Since the CL1H just barely sits on the fence of EDC desireability, I'm thinking that it's probably best to protect it's switch from dropping as well.

With all that said, I totally agree with Wade that it would be a no-brainer for Deree to offer tail cap options for both the CL1H as well as the DBS. If/when available, I would most certainly order them both immediately if for no other reason than to simply have the "option".
I mean, jeez, it takes like, 5 seconds to switch caps, so having both would be a big plus.
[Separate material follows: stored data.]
/-- Invalidates a core's copy of a line for the directory (R216): a locked line is dropped, written back first if it is
dirty (R215); a parity error is found (R221, R222). -/
def invalidateCopy (i line : Nat) (s : State) : State :=
  let s := unserve i line s
  match dFrame s i line with
  | none => s
  | some (key, f) =>
    if f.bad ≠ 0 then parity i key f false s
    else
      let locked := wayMode (coreAt s i).dway (key % 8) = 1
      let s := if f.dirty && locked then startWriteBack i line (seenBits (coreAt s i) line f.bits) f.sec false false s else s
      let s := setFrame i key none s
      if locked then lockDropped i 4 1 s else s

/-- The directory invalidates every other copy of a line in the tile (R216). -/
def invalidateOthers (i line : Nat) (s : State) : State :=
  (siblings i).foldl (fun s j => invalidateCopy j line s) s

/-- A line leaves the core's cache with the stores of the core in it: no other core keeps an older copy (R148, R212). -/
def leaveLine (i line : Nat) (s : State) : State :=
  if ((coreAt s i).waiting line).isEmpty then s
  else
    setCore i (fun k => { k with stores := k.stores.filter fun p => !(p.cached && p.line == line) }) (invalidateOthers i line s)

/-- Installs a line in a normal way of the data cache (R207). Answers none when a victim finds no room in the eviction
buffer, which every victim of a fill enters and a dirty one of a line reinstalled (R218); a set with no normal way
allocates nothing; a dirty victim with a parity error halts the core (R222). DEDUCED: log entry 50. -/
def installLine (fill : Bool) (i line bits : Nat) (dirty sec : Bool) (s : State) : Option State :=
  let k := coreAt s i
  match victimWay k.dcache k.dway line with
  | none => some s
  | some w =>
    let key := frameKey line w
    let put := fun s => setCore i (fun k => { k with
      dcache := mset none k.dcache key (some { line := line, bits := bits, dirty := dirty, sec := sec, used := k.clock + 1 })
      clock := k.clock + 1 }) s
    match mget none k.dcache key with
    | none => some (put s)
    | some v =>
      if v.bad ≠ 0 then some (if v.dirty then parity i key v false s else put (parity i key v false s))
      else if !k.owes v then if fill && !evictRoom k then none else some (put (leaveLine i v.line s))
      else if evictRoom k then some (put (startWriteBack i v.line v.bits v.sec true true (leaveLine i v.line s)))
      else none

/-- A buffered line that an access named is reinstalled (R218): dirty again after a store. It stays in the buffer, and is
served there, while a dirty victim finds no room and where its set has no normal way. -/
def reinstall (i : Nat) (e : EvLine) (s : State) : State :=
  let k := coreAt s i
  let keep := setCore i (fun k => { k with evict := k.evict.map fun x => if x.order = e.order then { x with kept := true } else x }) s
  if (victimWay k.dcache k.dway e.line).isNone then keep
  else
    match installLine false i e.line e.now e.dirtyNow e.nowSec s with
    | none => keep
    | some s => unserve i e.line s

/-- An access to a buffered line (R218): it counts, and the line is reinstalled. -/
def bufferHit (i : Nat) (e : EvLine) (s : State) : State :=
  reinstall i e (setCore i (fun k => { k with vhit := satW 12 (k.vhit + 1) }) s)

/-- What the data cache and the eviction buffer answer an access that reaches the parity bits of a mask: the bits of the
line, or a miss (R209, R218, R221, R222). -/
def lookLine (i line mask : Nat) (s : State) : State × Option Nat :=
  match dFrame s i line with
  | some (key, f) =>
    if f.fails mask then (parity i key f true s, none)
    else
      (setCore i (fun k => { k with
        dcache := mset none k.dcache key (some { f with used := k.clock + 1 }), clock := k.clock + 1 }) s, some f.bits)
  | none =>
    match evictFind (coreAt s i) line with
    | none => (s, none)
    | some e => (bufferHit i e s, some e.now)

/-- The core's store takes the responsibility to write a line back from the copies of the other cores (R216); a locked dirty
copy, which the directory will drop, is written back first (R215). -/
def takeOver (i line : Nat) (s : State) : State :=
  (siblings i).foldl (fun s j =>
    match dFrame s j line with
    | some (key, f) =>
      if !f.dirty || f.bad != 0 then s
      else
        let s := if wayMode (coreAt s j).dway (key % 8) = 1 then
            startWriteBack j line (seenBits (coreAt s j) line f.bits) f.sec false false s
          else s
        setFrame j key (some { f with dirty := false }) s
    | none => setCore j (fun k => { k with evict := k.evict.map fun e =>
        if e.line = line ∧ e.served ∧ e.later.isSome then { e with took := true } else e }) s) s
I'd say to go buy the CL1H for all it's other great features, and if you want a protected cap, just disassemble the cap and hold the end of it to a bench grinder for a moment or two until you've exposed the switch to where you like it. If you then finish it up and polish the ground surface, it'll look really cool and "customized", and since it's aluminum anyway, you sure won't have to worry about rust or anything that will degrade the look.
Or.... grab a can of flat black spray can paint and paint the modded tailcap so it looks intentionally "ugly". Then, you can tell people that's it's not just a "tactical light", but that it's been through a couple of squirmishes to prove it. :thumbsup:


----------



## sims2k (Dec 31, 2007)

Glad to see someone else talking about the tailswitch options. I would buy the protruding one if it is ever offered for sale.


----------



## Grox (Jan 1, 2008)

Nice review!

Do the dereelight modules fit into the SF G2 and 6P without a gap?


----------



## Wattnot (Jan 23, 2008)

Sorry if this has been asked and answered but what is the lumen rating of the full power mode? I would have done a search but I keep getting "fatal error" if the search is too broad (or whenever it feels like doing that . . what's up with that).

Emitter lumens would be fine . . . I'm just trying to compare. All I can find anywhere is current draw rates.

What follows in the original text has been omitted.